Alex is the first to move, stepping over the unconscious man to grab the front of his jacket and yank him upright. The guy groans again, and his eyelids flutter but don’t open.

“Hey!” Alex barks, shaking him. “Wake up, you piece of shit. We have questions to ask you.”

He still doesn’t wake.

Rhys crouches beside Alex and frowns down at the unconscious man.

“He could be faking,” he says after a moment of contemplation.

Reaching out, he slaps the side of the man’s face a few times, but he only groans.

His head rolls to the side, showing the side of his head to the moonlight and a nasty head wound.

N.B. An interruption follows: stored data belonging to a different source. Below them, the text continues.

/-- Objects of chapter 07. -/
def objs07 : List ObjRow := [
  ⟨"TxStreamEntry", 0x4100, 0x4107, 1, 128, 1024, 0, 12, 1, 1, 12, 64, 0, 0, fun _ => .own⟩,
  ⟨"TxEnable", 0x4110, 0x4117, 1, 128, 1024, 0, 1, 1, 0, 15, 1, 0, 1, fun _ => .tx R.TX_CTRL_Valid⟩,
  ⟨"TxPortMask", 0x4120, 0x4127, 1, 128, 1024, 0, 2, 1, 0, 15, 1, 0, 255, fun _ => .tx R.TX_CTRL_PortMask⟩,
  ⟨"TxName", 0x4130, 0x4137, 1, 128, 1024, 0, 11, 1, 1, 12, 63, 0, 0, fun _ => .own⟩,
  ⟨"TxSdp", 0x4140, 0x4147, 1, 128, 1024, 0, 11, 0, 0, 0, 2048, 0, 0, fun _ => .own⟩,
  ⟨"TxAnnounce", 0x4150, 0x4157, 1, 128, 1024, 0, 1, 1, 1, 12, 1, 0, 1, fun _ => .tx R.TX_CTRL_Announce⟩,
  ⟨"UnitNumber", 0x41F0, 0x41F0, 0, 1, 1, 0, 3, 0, 0, 0, 2, 0, 65535, fun _ => .fld R.SH_UNIT_Unit⟩,
  ⟨"AudioShare", 0x41F1, 0x41F1, 1, 4, 4, 0, 2, 1, 1, 12, 1, 10, 95, fun e => .fld (R.PORT_TX_AudioShare e)⟩,
  ⟨"PortSourceIp", 0x41F2, 0x41F2, 1, 4, 4, 0, 4, 1, 1, 4, 4, 0, 4294967295, fun e => .fld ⟨R.PORT_IP e, 0, 32⟩⟩,
  ⟨"SapInterval", 0x41F3, 0x41F3, 0, 1, 1, 0, 3, 1, 1, 12, 2, 5, 300, fun _ => .store⟩,
  ⟨"SapAddress", 0x41F4, 0x41F4, 0, 1, 1, 0, 4, 1, 1, 12, 4, 0, 4294967295, fun _ => .store⟩,
  ⟨"InputDigestMask", 0x41F5, 0x41F5, 1, 4, 4, 0, 4, 1, 1, 12, 4, 0, 4294967295, fun e => .fld ⟨R.IDIG_MASK e, 0, 32⟩⟩,
  ⟨"PairDigestCounters", 0x41F6, 0x41F6, 1, 4, 4, 0, 4, 0, 0, 0, 4, 0, 4294967295, fun e => .fld ⟨R.CNT_PAIR_OUT_MM + 4 * e, 0, 32⟩⟩,
  ⟨"DivergenceCause", 0x41F7, 0x41F7, 0, 1, 1, 0, 2, 1, 0, 0, 1, 0, 0, fun _ => .store⟩]

/-- Objects of chapter 08. -/
def objs08 : List ObjRow := [
  ⟨"RingCells", 0xF400, 0xF400, 0, 1, 1, 0, 4, 1, 1, 4, 4, 0, 131072, fun _ => .fld R.POOL_SPLIT_RingCells⟩,
  ⟨"PoolShare", 0xF401, 0xF401, 0, 1, 1, 0, 2, 1, 1, 4, 1, 1, 16, fun _ => .fld R.POOL_SHARE_Share⟩,
  ⟨"PoolSpace", 0xF402, 0xF402, 1, 3, 3, 0, 4, 0, 0, 0, 4, 0, 4294967295, fun e => .fld ⟨R.LINKED_FREE + 4 * e, 0, 32⟩⟩,
  ⟨"EccCorrected", 0xF403, 0xF403, 1, 16, 16, 0, 4, 0, 0, 0, 4, 0, 4294967295, fun e => .fld ⟨R.ECC_CORR e, 0, 32⟩⟩,
  ⟨"EccUncorrected", 0xF404, 0xF404, 1, 2, 2, 0, 4, 0, 0, 0, 4, 0, 4294967295, fun e => .fld ⟨R.ECC_UNCORR_LINK + 4 * e, 0, 32⟩⟩,
  ⟨"QueueConfig", 0xF410, 0xF41F, 0, 256, 4096, 0, 12, 1, 1, 4, 16, 0, 0, fun _ => .own⟩,
  ⟨"QueueState", 0xF430, 0xF43F, 0, 256, 4096, 0, 12, 0, 0, 0, 20, 0, 0, fun _ => .own⟩]

/-- Objects of chapter 09. -/
def objs09 : List ObjRow := [
  ⟨"Patch", 0x5000, 0x503F, 1, 128, 8192, 0, 3, 1, 0, 15, 2, 0, 16383, fun _ => .dst ⟨R.DS_PATCH, 0, 14⟩⟩,
  ⟨"Delay", 0x5040, 0x507F, 1, 128, 8192, 0, 4, 1, 0, 15, 4, 0, 4294967295, fun _ => .dst R.DS_DELAY_Delay⟩,
  ⟨"DelayCap", 0x5080, 0x50BF, 1, 128, 8192, 0, 4, 1, 1, 12, 4, 0, 4294967295, fun _ => .dst R.DS_DCAP_DelayCap⟩,
  ⟨"DelayFade", 0x50C0, 0x50FF, 1, 128, 8192, 0, 3, 1, 0, 14, 2, 0, 65535, fun _ => .dst R.DS_DFADE_Fade⟩,
  ⟨"OutFormat", 0x5100, 0x513F, 1, 128, 8192, 0, 2, 1, 1, 12, 1, 0, 255, fun _ => .dst ⟨R.DS_OUT, 0, 3⟩⟩,
  ⟨"GroupGain", 0x5140, 0x5140, 1, 1, 1, 0, 5, 3, 0, 0, 8, 0x10000000, 0x10000000, fun _ => .own⟩,
  ⟨"GroupGain", 0x5140, 0x5141, 1, 128, 256, 1, 5, 1, 0, 15, 8, 0, 18446744073709551615, fun _ => .own⟩,
  ⟨"TestGen", 0x5150, 0x515F, 1, 3, 48, 0, 4, 1, 1, 4, 4, 0, 4294967295, fun e => .fld ⟨R.TG_CFG (e / 3) + 4 * (e % 3), 0, 32⟩⟩,
  ⟨"XpTransaction", 0x5180, 0x5180, 0, 1, 1, 0, 12, 2, 0, 0, 12290, 0, 0, fun _ => .own⟩,
  ⟨"XpCommitNow", 0x5181, 0x5181, 0, 1, 1, 0, 3, 2, 1, 0, 2, 0, 65535, fun _ => .own⟩,
  ⟨"XpAbandon", 0x5182, 0x5182, 0, 1, 1, 0, 3, 2, 0, 0, 2, 0, 65535, fun _ => .own⟩,
  ⟨"XpTable", 0x5183, 0x5183, 0, 1, 1, 0, 12, 1, 1, 12, 229376, 0, 0, fun _ => .own⟩,
  ⟨"XpPending", 0x5184, 0x5184, 0, 1, 1, 0, 12, 0, 1, 8, 65536, 0, 0, fun _ => .own⟩,
  ⟨"XpCount", 0x5185, 0x5185, 0, 1, 1, 0, 3, 0, 0, 0, 2, 0, 65535, fun _ => .fld R.HD_STATUS_Xcount⟩,
  ⟨"HeddleCounters", 0x5186, 0x5186, 1, 5, 5, 0, 4, 0, 0, 0, 4, 0, 4294967295, fun e => .fld ⟨R.CNT_XT_COMMIT + 4 * e, 0, 32⟩⟩]

/-- Objects of chapter 10. -/
def objs10 : List ObjRow := [
  ⟨"DecTrim", 0x6800, 0x6800, 1, 64, 64, 0, 8, 1, 0, 15, 4, -2147483648, 2147483647, fun e => .fld ⟨R.DIN_TRIM e, 0, 32⟩⟩,
  ⟨"DecMute", 0x6801, 0x6801, 1, 64, 64, 0, 1, 1, 0, 15, 1, 0, 1, fun e => .fld (R.DIN_CFG_Mute e)⟩,
  ⟨"DecPhaseFrac", 0x6802, 0x6802, 1, 64, 64, 0, 2, 1, 0, 14, 1, 0, 255, fun e => .fld (R.DIN_CFG_PhaseFrac e)⟩,
  ⟨"DecIntDelay", 0x6803, 0x6803, 1, 64, 64, 0, 2, 1, 0, 14, 1, 0, 255, fun e => .fld (R.DIN_CFG_IntDelay e)⟩,
  ⟨"DecInputCfg", 0x6804, 0x6804, 1, 64, 64, 0, 2, 1, 1, 12, 1, 0, 255, fun e => .fld ⟨R.DIN_CFG e, 0, 7⟩⟩,
  ⟨"DecInputStatus", 0x6805, 0x6805, 1, 64, 64, 0, 4, 0, 0, 0, 4, 0, 4294967295, fun e => .fld ⟨R.DIN_STATUS e, 0, 32⟩⟩,
  ⟨"DecGroupCfg", 0x6810, 0x6810, 1, 4, 4, 0, 2, 1, 1, 12, 1, 0, 255, fun e => .fld ⟨R.DEC_GRP e, 0, 8⟩⟩,
  ⟨"DecGroupState", 0x6811, 0x6811, 1, 4, 4, 0, 2, 0, 0, 0, 1, 0, 255, fun e => .fld ⟨R.DEC_GSTAT e, 0, 8⟩⟩,
  ⟨"DecSyncPin", 0x6820, 0x6820, 0, 1, 1, 0, 2, 1, 1, 12, 1, 0, 255, fun _ => .fld ⟨R.DEC_CTRL, 1, 2⟩⟩,
  ⟨"DecLastSync", 0x6821, 0x6821, 0, 1, 1, 0, 10, 0, 0, 0, 8, 0, 18446744073709551615, fun _ => .pair R.DEC_SYNC_PICK_LO R.DEC_SYNC_PICK_HI⟩,
  ⟨"DecCounters", 0x6822, 0x6822, 1, 6, 6, 0, 4, 0, 0, 0, 4, 0, 4294967295, fun e => .fld ⟨R.CNT_DEC_SYNC + 4 * e, 0, 32⟩⟩,
  ⟨"DecFirTight", 0x6830, 0x6830, 1, 1, 1, 0, 12, 3, 0, 0, 192, 0, 0, fun _ => .own⟩,
  ⟨"DecFirLinear", 0x6830, 0x6830, 2, 1, 1, 0, 12, 3, 0, 0, 324, 0, 0, fun _ => .own⟩]

/-- Objects of chapter 11. -/
def objs11 : List ObjRow := [
  ⟨"ChainConfig", 0x6000, 0x6007, 1, 128, 1024, 0, 12, 1, 1, 12, 12, 0, 0, fun _ => .own⟩,
  ⟨"ChainEnable", 0x6010, 0x6017, 1, 128, 1024, 0, 1, 1, 0, 15, 1, 0, 1, fun _ => .ch R.FC_CFG_Enable⟩,
  ⟨"ChainBank0", 0x6020, 0x6027, 1, 128, 1024, 0, 4, 1, 1, 14, 4, 0, 262143, fun _ => .ch ⟨R.FC_CFG + 4, 0, 18⟩⟩,
  ⟨"ChainBank1", 0x6030, 0x6037, 1, 128, 1024, 0, 4, 1, 1, 14, 4, 0, 262143, fun _ => .ch ⟨R.FC_CFG + 8, 0, 18⟩⟩,
  ⟨"ChainSwap", 0x6040, 0x6047, 1, 128, 1024, 0, 3, 2, 0, 3, 2, 0, 65535, fun _ => .own⟩,
  ⟨"ChainState", 0x6050, 0x6057, 1, 128, 1024, 0, 4, 0, 0, 0, 4, 0, 4294967295, fun _ => .own⟩,
  ⟨"CoefImage", 0x6070, 0x6070, 0, 1, 1, 0, 12, 1, 1, 12, 1048580, 0, 0, fun _ => .own⟩,
  ⟨"MaxFades", 0x60F0, 0x60F0, 0, 1, 1, 0, 2, 1, 1, 12, 1, 1, 64, fun _ => .fld R.FADE_CFG_MaxFades⟩,
  ⟨"FilterCost", 0x60F1, 0x60F1, 1, 6, 6, 0, 4, 0, 0, 0, 4, 0, 4294967295, fun e => .fld ⟨R.FILT_SHARE + 4 * e, 0, 32⟩⟩,
  ⟨"FilterCounters", 0x60F2, 0x60F2, 1, 6, 6, 0, 4, 0, 0, 0, 4, 0, 4294967295, fun e => .fld ⟨R.CNT_FILT_SAT + 4 * e, 0, 32⟩⟩,
  ⟨"DetConfig", 0x5200, 0x5240, 1, 128, 8256, 0, 12, 1, 1, 12, 24, 0, 0, fun _ => .own⟩,
  ⟨"LimitThreshold", 0x5250, 0x5290, 1, 128, 8256, 0, 4, 1, 0, 15, 4, 0, 4294967295, fun _ => .dt R.DT_THRESH_Threshold⟩,
  ⟨"DetLevels", 0x52A0, 0x52E0, 1, 128, 8256, 0, 12, 0, 0, 0, 24, 0, 0, fun _ => .own⟩,
  ⟨"DetCounters", 0x52F0, 0x52F0, 1, 3, 3, 0, 4, 0, 0, 0, 4, 0, 4294967295, fun e => .fld ⟨R.CNT_DET_OVER + 4 * e, 0, 32⟩⟩]

/-- Objects of chapter 12. -/
def objs12 : List ObjRow := [
  ⟨"TdmCtrl", 0x7000, 0x7000, 1, 16, 16, 0, 2, 1, 1, 12, 1, 0, 255, fun e => .fld ⟨R.TDM_CTRL e, 0, 8⟩⟩,
  ⟨"TdmFormat", 0x7001, 0x7001, 1, 16, 16, 0, 4, 1, 1, 12, 4, 0, 4294967295, fun e => .fld ⟨R.TDM_FMT e, 0, 32⟩⟩,
  ⟨"TdmTxMask", 0x7002, 0x7002, 1, 16, 16, 0, 4, 1, 0, 15, 4, 0, 4294967295, fun e => .fld (R.TDM_TXMASK_Mask e)⟩,
  ⟨"TdmRxMask", 0x7003, 0x7003, 1, 16, 16, 0, 4, 1, 0, 15, 4, 0, 4294967295, fun e => .fld (R.TDM_RXMASK_Mask e)⟩,
  ⟨"TdmStatus", 0x7004, 0x7004, 1, 16, 16, 0, 4, 0, 0, 0, 4, 0, 4294967295, fun e => .fld ⟨R.TDM_STATUS e, 0, 32⟩⟩,
  ⟨"TdmCounters", 0x7010, 0x701F, 1, 4, 64, 0, 4, 0, 0, 0, 4, 0, 4294967295, fun e => .fld ⟨R.CNT_TDM_SLIP (e / 4) + 4 * (e % 4), 0, 32⟩⟩,
  ⟨"LinkCtrl", 0x7100, 0x7100, 1, 4, 4, 0, 2, 1, 1, 12, 1, 0, 255, fun _ => .own⟩,
  ⟨"LinkTxMute", 0x7101, 0x7101, 1, 4, 4, 0, 1, 1, 0, 15, 1, 0, 1, fun e => .fld (R.LL_CTRL_TxMute e)⟩,
  ⟨"LinkStatus", 0x7102, 0x7102, 1, 4, 4, 0, 4, 0, 0, 0, 4, 0, 4294967295, fun e => .fld ⟨R.LL_STATUS e, 0, 32⟩⟩,
  ⟨"LinkPeer", 0x7103, 0x7103, 1, 4, 4, 0, 5, 0, 0, 0, 8, 0, 18446744073709551615, fun e => .pair (R.LL_PEER e) (R.LL_PEER_ID e)⟩,
  ⟨"LinkCcSend", 0x7104, 0x7104, 1, 4, 4, 0, 12, 2, 1, 0, 32, 0, 0, fun _ => .own⟩,
  ⟨"LinkCounters", 0x7110, 0x7113, 1, 9, 36, 0, 4, 0, 0, 0, 4, 0, 4294967295, fun e => .fld ⟨R.CNT_LL_GOOD (e / 9) + 4 * (e % 9), 0, 32⟩⟩]

/-- Objects of chapter 13. -/
def objs13 : List ObjRow := [
  ⟨"PairMode", 0x8000, 0x8000, 0, 1, 1, 0, 2, 1, 1, 4, 1, 0, 255, fun _ => .fld R.LEASE_CTRL_Mode⟩,
  ⟨"LeaseTiming", 0x8001, 0x8001, 1, 3, 3, 0, 2, 1, 1, 12, 1, 0, 255, fun e => .fld ([R.LEASE_TIME_DurationMs, R.LEASE_TIME_RenewMs, R.LEASE_TIME_GuardMs].getD e R.LEASE_TIME_DurationMs)⟩,
  ⟨"PulseInterval", 0x8002, 0x8002, 0, 1, 1, 0, 3, 1, 1, 12, 2, 250, 5000, fun _ => .fld R.PULSE_CFG_PulseUs⟩,
  ⟨"PairOptions", 0x8003, 0x8003, 0, 1, 1, 0, 2, 1, 1, 12, 1, 0, 3, fun _ => .own⟩,
  ⟨"PairFault", 0x8004, 0x8004, 0, 1, 1, 0, 1, 1, 0, 0, 1, 0, 1, fun _ => .fld R.LEASE_CTRL_Fault⟩,
  ⟨"LeaseState", 0x8005, 0x8005, 0, 1, 1, 0, 4, 0, 0, 0, 4, 0, 4294967295, fun _ => .fld ⟨R.LEASE_STATUS, 0, 32⟩⟩,
  ⟨"PartnerUnit", 0x8006, 0x8006, 0, 1, 1, 0, 3, 0, 0, 0, 2, 0, 65535, fun _ => .fld R.SV_PARTNER_Unit⟩,
  ⟨"SelvedgeState", 0x8007, 0x8007, 0, 1, 1, 0, 4, 0, 0, 0, 4, 0, 4294967295, fun _ => .fld ⟨R.SV_STATUS, 0, 32⟩⟩,
  ⟨"EpochTiming", 0x8008, 0x8008, 1, 2, 2, 0, 3, 1, 1, 12, 2, 0, 65535, fun e => .fld ([R.EPOCH_CFG_PeriodMs, R.EPOCH_CFG_TimeoutMs].getD e R.EPOCH_CFG_PeriodMs)⟩,
  ⟨"EpochApplied", 0x8009, 0x8009, 0, 1, 1, 0, 4, 0, 0, 0, 4, 0, 4294967295, fun _ => .fld ⟨R.EPOCH_APPLIED, 0, 32⟩⟩,
  ⟨"GpoOutput", 0x800A, 0x800A, 0, 1, 1, 0, 3, 1, 0, 15, 2, 0, 65535, fun _ => .fld ⟨R.LEASE_GPO, 0, 16⟩⟩,
  ⟨"LeaseCounters", 0x8010, 0x8010, 1, 5, 5, 0, 4, 0, 0, 0, 4, 0, 4294967295, fun e => .fld ⟨R.CNT_COLLISION + 4 * e, 0, 32⟩⟩,
  ⟨"SelvedgeCounters", 0x8011, 0x8011, 1, 7, 7, 0, 4, 0, 0, 0, 4, 0, 4294967295, fun e => .fld ⟨R.CNT_SV_DOWN + 4 * e, 0, 32⟩⟩]

/-- Objects of chapter 14. -/
def objs14 : List ObjRow := [
  ⟨"DomainId", 0x1200, 0x1200, 0, 1, 1, 0, 3, 1, 1, 4, 2, 0, 65535, fun _ => .store⟩,
  ⟨"DomainRole", 0x1201, 0x1201, 0, 1, 1, 0, 2, 1, 1, 4, 1, 0, 3, fun _ => .store⟩,
  ⟨"DomainGroup", 0x1202, 0x1202, 0, 1, 1, 0, 4, 1, 1, 4, 4, 0, 4294967295, fun _ => .store⟩,
  ⟨"DomainState", 0x1203, 0x1203, 0, 1, 1, 0, 2, 0, 0, 0, 1, 0, 255, fun _ => .store⟩,
  ⟨"ManagerUnit", 0x1204, 0x1204, 0, 1, 1, 0, 3, 0, 0, 0, 2, 0, 65535, fun _ => .store⟩,
  ⟨"ManagerTerm", 0x1205, 0x1205, 0, 1, 1, 0, 4, 0, 0, 0, 4, 0, 4294967295, fun _ => .store⟩,
  ⟨"RosterVersion", 0x1206, 0x1206, 0, 1, 1, 0, 4, 0, 0, 0, 4, 0, 4294967295, fun _ => .store⟩,
  ⟨"Roster", 0x1207, 0x1207, 0, 1, 1, 0, 12, 0, 0, 8, 16400, 0, 0, fun _ => .own⟩,
  ⟨"LldpNeighbour", 0x1210, 0x1210, 1, 4, 4, 0, 12, 0, 0, 0, 1500, 0, 0, fun _ => .own⟩,
  ⟨"LldpInterval", 0x1211, 0x1211, 0, 1, 1, 0, 2, 1, 1, 4, 1, 1, 30, fun _ => .store⟩,
  ⟨"SystemName", 0x1212, 0x1212, 0, 1, 1, 0, 11, 1, 1, 4, 63, 0, 0, fun _ => .own⟩,
  ⟨"LldpOui", 0x1213, 0x1213, 0, 1, 1, 0, 4, 3, 0, 0, 4, 0, 4294967295, fun _ => .own⟩,
  ⟨"DomainCounters", 0x1220, 0x1220, 1, 7, 7, 0, 4, 0, 0, 0, 4, 0, 4294967295, fun _ => .store⟩,
  ⟨"NeighbourChange", 0x1220, 0x1220, 8, 1, 1, 0, 4, 0, 0, 0, 4, 0, 4294967295, fun _ => .store⟩,
  ⟨"RxStreamOrigin", 0x4080, 0x4087, 1, 128, 1024, 0, 4, 1, 1, 12, 4, 0, 4294967295, fun _ => .store⟩,
  ⟨"PatternActive", 0x9000, 0x9000, 0, 1, 1, 0, 2, 0, 0, 0, 1, 0, 255, fun _ => .store⟩,
  ⟨"BootPattern", 0x9001, 0x9001, 0, 1, 1, 0, 2, 1, 1, 0, 1, 0, 255, fun _ => .own⟩,
  ⟨"PatternLoad", 0x9002, 0x9002, 0, 1, 1, 0, 2, 2, 1, 0, 1, 0, 255, fun _ => .own⟩,
  ⟨"PatternSave", 0x9003, 0x9003, 0, 1, 1, 0, 2, 2, 1, 0, 1, 0, 255, fun _ => .own⟩,
  ⟨"PatternImage", 0x9004, 0x9004, 1, 8, 8, 0, 12, 1, 1, 0, 4194304, 0, 0, fun _ => .own⟩,
  ⟨"OverlayDef", 0x9020, 0x9020, 1, 64, 64, 0, 12, 1, 1, 12, 3108, 0, 0, fun _ => .own⟩,
  ⟨"OverlayStack", 0x9021, 0x9021, 0, 1, 1, 0, 4, 0, 0, 8, 4, 0, 4294967295, fun _ => .own⟩,
  ⟨"OverlayPosStatus", 0x9022, 0x9022, 1, 4, 4, 0, 12, 0, 0, 0, 24, 0, 0, fun _ => .own⟩,
  ⟨"OverlayCounters", 0x9023, 0x9023, 1, 5, 5, 0, 4, 0, 0, 0, 4, 0, 4294967295, fun _ => .store⟩]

I sigh. “He’s not. The side of his head got bashed in.

Probably got a wicked concussion and probably won’t wake for a good few hours.

” I glance up at the night sky. It’s difficult to tell what time it is, but even if dawn was close, we don’t have the time to linger and wait for him to wake up to question him.

But we need those answers.

Alex huffs and lets the man go. The body flops back into the mud with a loud squelch that has the big guy smirking.

Rhys arches a brow at him. “You do realise you’ll be carrying him with us, right?”

The smirk disappears from Alex’s face. “Shit.”

I snort out a laugh and shake my head. “Didn’t think that one through, did you?”

Ollie glances between us with a frown. “Why are we taking him with us?”

“To question him when he wakes up,” Rhys explains as Alex grimaces and sets about picking up the muddy body. “If he’s from the Lodge, then he might give us intel on their movements and any plans the gangs might have to cut us off.”

Her eyes widen and her face pales as the implication of what Rhys is saying sinks in. He doesn’t just mean question, but interrogate. Maybe torture. She swallows hard but doesn’t object as Alex finally slings the man over his shoulders, flinging wads of grass and muck all over the place.

“We should get moving,” he says, wrinkling his nose in disgust as a glop of muddy gore drips onto his chest. “The sooner I get this fucker off my back, the better.”

The four of us, along with a silent Harlow shadowing us and a chattering Ketchup flying overhead, trudge to the southern hedgerow where the rest of the group wait.

The mood is sombre, everyone coming to terms with what just happened, as we silently follow Rhys across the fields and onto a nearby country road.

The tension from before may have gone, but at what cost?